For eleven straight years, Belfast Gin has followed the St. Patrick’s Day circuit in Kalamazoo, playing from nearly dawn until dusk at museums, bars, you name it. For the most part, Laing says, it’s great. But, she says, some of the songs they’re forced to play this time of year can get a little repetitive.

“Yes, we refer to them as green beer songs," Laing explains. "'The Wild Rover,' certainly. 'Whiskey in the Jar.' 'Nancy Whiskey' is one of ours, one of our major favorites from our fans. And, I mean, it’s wonderful to go out there. The thing about Celtic music is the people that follow Celtic music, they are fierce, fierce, followers. We get a slew of people that come, dress up, crazy people. And I love them dearly. And yes, they come out and request the same songs year after year, and sometimes you just gotta roll your eyes and roll with it.”

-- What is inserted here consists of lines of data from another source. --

-- ==== Sys2Proof/Laws/Tile.lean ====
section
/-! SUPPORT. Operations on one tile: what the guard, the issue of an instruction and the run of a unit come to. -/
namespace Sys2Proof.Machine

/-- A well-formed command has its effect. -/
theorem guardWf_next {ok : Bool} {s t : State} (h : ok = true) : guardWf ok s t = .next t := by simp [guardWf, h]

/-- A command that is not well formed changes nothing. -/
theorem guardWf_stay {ok : Bool} {s t : State} (h : ok = false) : guardWf ok s t = .next s := by simp [guardWf, h]

/-- The guard answers a next state: the effect's, or the state as it was. -/
theorem guardWf_eq_next {ok : Bool} {s t u : State} : guardWf ok s t = .next u ↔ (if ok then t else s) = u := by
  simp [guardWf]

@[simp] theorem State.ptile_setPtile_self (s : State) (p : Nat) (t : Tile) : (s.setPtile p t).ptile p = t :=
  SMap.getD_setD_self s.tiles p t Tile.reset

theorem State.ptile_setPtile_ne (s : State) {p q : Nat} (t : Tile) (h : q ≠ p) : (s.setPtile p t).ptile q = s.ptile q :=
  SMap.getD_setD_ne s.tiles t Tile.reset h

/-- The note of a wait changes only when waits began and which have ended. -/
theorem State.noteWait_eq (s : State) (p l : Nat) (a b : Tile) :
    s.noteWait p l a b = { s with flt := { s.flt with
      waitAt := (s.noteWait p l a b).flt.waitAt, ended := (s.noteWait p l a b).flt.ended } } := by
  unfold State.noteWait; (repeat' split) <;> rfl

/-- A tile that waited for nothing and waits for nothing leaves no note. -/
theorem State.noteWait_none (s : State) (p l : Nat) {a b : Tile} (ha : a.wait = none) (hb : b.wait = none) :
    s.noteWait p l a b = s := by
  simp [State.noteWait, ha, hb]

/-- A unit that asks nothing of the block stores its tile and notes its wait. -/
theorem State.onTile_quiet {s : State} {l p : Nat} {f : Tile → TStep} (hp : s.phys l = some p)
    (hf : (f (s.ptile p)).2 = []) :
    s.onTile l f = (s.setPtile p (f (s.ptile p)).1).noteWait p l (s.ptile p) (f (s.ptile p)).1 := by
  simp [State.onTile, hp, hf]

/-- An unmapped tile has no units. -/
theorem State.onTile_unmapped {s : State} {l : Nat} {f : Tile → TStep} (hp : s.phys l = none) : s.onTile l f = s := by
  simp [State.onTile, hp]

/-- A tile that may issue and finds an instruction of the command's opcode runs it. -/
theorem State.issue_instr {s : State} {l p w len : Nat} {op : Nat → Bool} {f : State → Tile → Nat → Nat → State}
    (hp : s.phys l = some p) (hm : s.mayIssue l (s.ptile p) = true) (hi : (s.ptile p).fetch = .instr w len)
    (ho : op (nbits w 0 8) = true) : s.issue l op f = f s (s.ptile p) w len := by
  simp [State.issue, hp, hm, hi, ho]

end Sys2Proof.Machine
end

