theorem test_wit_CommitsTakeEffectAndSlotsOpen_11 :
  let s : State := { wSch (Ctx.fresh 0 (some 0) 0) (⟨.queue 0 0, ⟨0, 1, 1, 0, 0, 0, 0, 0⟩, .launch 0 0 [] [0] 0, .waiting, .ok, 0, false, none, false, none, none, none⟩) with load := { wQueue.load with lrects := [⟨0, 0, 0, 0, 0, 0, 0⟩] } }
  let i : Nat := 0
  let x : Ctx := { Ctx.fresh 0 (some 0) 0 with serve := true }
  (i < 512) ∧
    (s.tableOn = true) ∧
    (i < bankCount s.bankNow) ∧
    ((bankEntry s.bankNow i).len ≠ 0) ∧
    (s.sch.opened.contains i = false) ∧
    (s.sch.pend = none) ∧
    (s.sch.cycT + (bankEntry s.bankNow i).off ≤ s.now) ∧
    (s.now < s.sch.cycT + (bankEntry s.bankNow i).off + (bankEntry s.bankNow i).len) ∧
    (s.partOpen (bankEntry s.bankNow i).part = true) ∧
    (s.heldByOther (bankEntry s.bankNow i).part (bankEntry s.bankNow i).ctx = false) ∧
    ((s.schPart (bankEntry s.bankNow i).part).holder = .idle) ∧
    (s.ctx? (bankEntry s.bankNow i).ctx = some x) ∧
    (x.bstep = false) ∧
    (x.preempted = none) ∧
    (x.preempting = none) ∧
    ((x.flt = .run ∨ x.flt = .suspect)) ∧
    ((s.fab.ctx (bankEntry s.bankNow i).ctx).fenced = false) ∧
    (s.backfilling (bankEntry s.bankNow i).part (bankEntry s.bankNow i).ctx = []) ∧
    ((s.ctxs.any fun y => y.1 ≠ (bankEntry s.bankNow i).ctx && y.2.preempting = some .sch && (y.2.part = (bankEntry s.bankNow i).part || y.1 = (bankEntry s.bankNow i).bfctx)) = false) ∧
    ((s.launchWaits (bankEntry s.bankNow i).part (bankEntry s.bankNow i).ctx).2 = true) := ⟨by decide, by decide, by decide, by decide, by decide, by decide, by decide, by decide, by decide, by decide, by decide, by decide, by decide, by decide, by decide, by decide, by decide, by decide, by decide, by decide +kernel⟩

theorem test_wit_CommitsTakeEffectAndSlotsOpen_12 :
  let s : State := { wSch { (Ctx.fresh 0 (some 0) 0 : Ctx) with bstep := true, bstepSlot := some (some 0, 0) } (⟨.queue 0 0, ⟨0, 1, 1, 0, 0, 0, 0, 0⟩, .launch 0 0 [] [0] 0, .waiting, .ok, 0, false, none, false, none, none, none⟩) with sch := { (wSch (Ctx.fresh 0 (some 0) 0) (⟨.queue 0 0, ⟨0, 1, 1, 0, 0, 0, 0, 0⟩, .launch 0 0 [] [0] 0, .waiting, .ok, 0, false, none, false, none, none, none⟩)).sch with opened := [0] }, time := { RefTime.reset with now := 5000 } }
  let i : Nat := 0
  let t : Nat := 0
  let x : Ctx := { (Ctx.fresh 0 (some 0) 0 : Ctx) with serve := true, bstep := true, bstepSlot := some (some 0, 0) }
  (i < 512) ∧
    (s.sch.opened.contains i = true) ∧
    (s.sch.cycT + (bankEntry s.bankNow i).off + (bankEntry s.bankNow i).len ≤ s.now) ∧
    (s.ctx? (bankEntry s.bankNow i).ctx = some x) ∧
    (x.bstep = true) ∧
    (x.bstepSlot = some (some i, t)) ∧
    (x.overSince = none) ∧
    ((s.schPart (bankEntry s.bankNow i).part).opening = none) := by decide

theorem test_wit_CommitsTakeEffectAndSlotsOpen_13 :
  let s : State := { wSch (Ctx.fresh 0 (some 0) 0) (⟨.queue 0 0, ⟨0, 1, 1, 0, 0, 0, 0, 0⟩, .launch 0 0 [] [0] 0, .waiting, .ok, 0, false, none, false, none, none, none⟩) with time := { RefTime.reset with now := 10000 } }
  (s.tableOn = true) ∧
    (s.sch.cycT + bankCycle s.bankNow ≤ s.now) ∧
    (s.sch.pend = none) := by decide

theorem test_wit_ContextsArePreemptedResumedAndSwitched_1 :
  let s : State := wQueue
  let c : Nat := 1023
  let tee : Bool := false
  (c < 1024) ∧
    (HostMay s .sch tee) := by decide

theorem test_wit_ContextsArePreemptedResumedAndSwitched_2 :
  let s : State := wQueue
  let c : Nat := 1023
  let tee : Bool := false
  (c < 1024) ∧
    (HostMay s .sch tee) := by decide

theorem test_wit_ContextsArePreemptedResumedAndSwitched_3 :
  let s : State := wQueue
  let c : Nat := 0
  let v : W16 := 7
  let tee : Bool := false
  (c < 1024) ∧
    (HostMay s .sch tee) := by decide

theorem test_wit_ContextsArePreemptedResumedAndSwitched_4 :
  let s : State := wQueue
  let c : Nat := 0
  (c < 1024) := by decide

theorem test_wit_ContextsArePreemptedResumedAndSwitched_5 :
  let s : State := wQueue
  let c : Nat := 0
  (c < 1024) := by decide

theorem test_wit_ContextsArePreemptedResumedAndSwitched_6 :
  let s : State := { wQueue with sigs := [⟨0, 5, 1, none, none, none, 0, none⟩] }
  let c : Nat := 0
  let tee : Bool := false
  let x : Ctx := Ctx.fresh 0 none 0
  (c < 1024) ∧
    (HostMay s .sch tee) ∧
    (s.loadSch = false) ∧
    (s.loadCtx c = false) ∧
    (s.ctx? c = some x) ∧
    (s.openDue s.now = s) ∧
    (x.preempted = none) ∧
    (x.preempting = none) ∧
    (s.slotPart x.part = false) ∧
    ((s.part? x.part).bind (·.hang) = none) := by decide

theorem test_wit_ContextsArePreemptedResumedAndSwitched_7 :
  let s : State := { wQueue with ctxs := [(0, { (Ctx.fresh 0 none 0) with preempting := some .host })] }
  let c : Nat := 0
  let x : Ctx := { (Ctx.fresh 0 none 0) with preempting := some .host }
  let who : Preempter := .host
  (c < 1024) ∧
    (s.ctx? c = some x) ∧
    (x.preempting = some who) ∧
    ((s.schPart x.part).opening = none) := by decide

theorem test_wit_ContextsArePreemptedResumedAndSwitched_8 :
  let s : State := { wQueue with ctxs := [(0, { (Ctx.fresh 0 none 0) with preempted := some .host })], queues := [(0, { wQ with fetch := 1 })], flt := { Flt.reset with parts := [(0, Part.fresh)] } }
  let c : Nat := 0
  let tee : Bool := false
  let x : Ctx := { (Ctx.fresh 0 none 0) with preempted := some .host }
  let y : Part := Part.fresh
  (c < 1024) ∧
    (HostMay s .sch tee) ∧
    (s.loadSch = false) ∧
    (s.loadCtx c = false) ∧
    (s.ctx? c = some x) ∧
    (x.preempting = none) ∧
    (s.part? x.part = some y) ∧
    (y.st = .run) ∧
    (x.preempted = some .host) ∧
    (x.flt ≠ .faulted) := by decide

theorem test_wit_ContextsArePreemptedResumedAndSwitched_9 :
  let s : State := { wQueue with ctxs := [(0, { (Ctx.fresh 0 none 0) with serve := true, lcount := 2 })] }
  let c : Nat := 0
  let ver : W16 := 1
  let tee : Bool := false
  let x : Ctx := { (Ctx.fresh 0 none 0) with serve := true, lcount := 2 }
  (c < 1024) ∧
    (HostMay s .sch tee) ∧
    (s.loadSch = false) ∧
    (s.loadCtx c = false) ∧
    (s.ctx? c = some x) ∧
    (s.openDue (s.now + 1) = s) ∧
    (x.serve = true) ∧
    (ver = x.admVer + 1) ∧
    (x.switching = false) ∧
    (x.lcount ≠ 0) := by decide

theorem test_wit_ContextsArePreemptedResumedAndSwitched_10 :
  let s : State := { wQueue with ctxs := [(0, { (Ctx.fresh 0 none 0) with serve := true, lcount := 2, switching := true })] }
  let c : Nat := 0
  let l : Nat := 0
  let x : Ctx := { (Ctx.fresh 0 none 0) with serve := true, lcount := 2, switching := true }
  (c < 1024) ∧
    (s.ctx? c = some x) ∧
    (x.switching = true) ∧
    ((List.range x.lcount).find? (fun l => !(s.layer x l).released) = some l) ∧
    (x.bstep = false) := by decide

theorem test_wit_TimeIsExchangedAndRead_1 :
  let s : State := wFab
  (s.fab.idValid = true) := by decide

theorem test_wit_TimeIsExchangedAndRead_1_2 :
  let s : State := { wFab with fab := { wFab.fab with onBackup := true, backup := 2 } }
  (s.fab.idValid = true) := by decide

theorem test_wit_TimeIsExchangedAndRead_2 :
  let s : State := wOn
  (s.fab.idValid = false) := by decide

theorem test_wit_TimeIsExchangedAndRead_3 :
  let s : State := wFab
  let p : Nat := 0
  (s.fab.idValid = true) ∧
    (s.fab.onBackup = false) ∧
    (p = s.fab.primary.toNat) ∧
    (p ≠ 3) ∧
    (SMap.get? s.fab.treqs p = none) ∧
    (s.fab.isUp p = true) := by decide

Despite the occasional inconvenience, Laing says, the St. Patrick’s Day crowd is like nothing else, with nearly everyone trying to dance or song along. That makes it worth it.

“It comes and goes in spurts, because it is a very niche type of music. But there are certain periods that it’s just, it’s just amazing. It’s amazing to be a part of. It certainly gives a lilt to a voice of the Kalamazoo music community for sure.”

You can catch Belfast Gin all over the area on St. Patrick’s Day, on Tuesday, March 17th. They’ll be at Griffin Pub in Battle Creek from 12 p.m. to 3 p.m., then back in Kalamazoo at Bell’s Brewery from 5 p.m. to 9 p.m.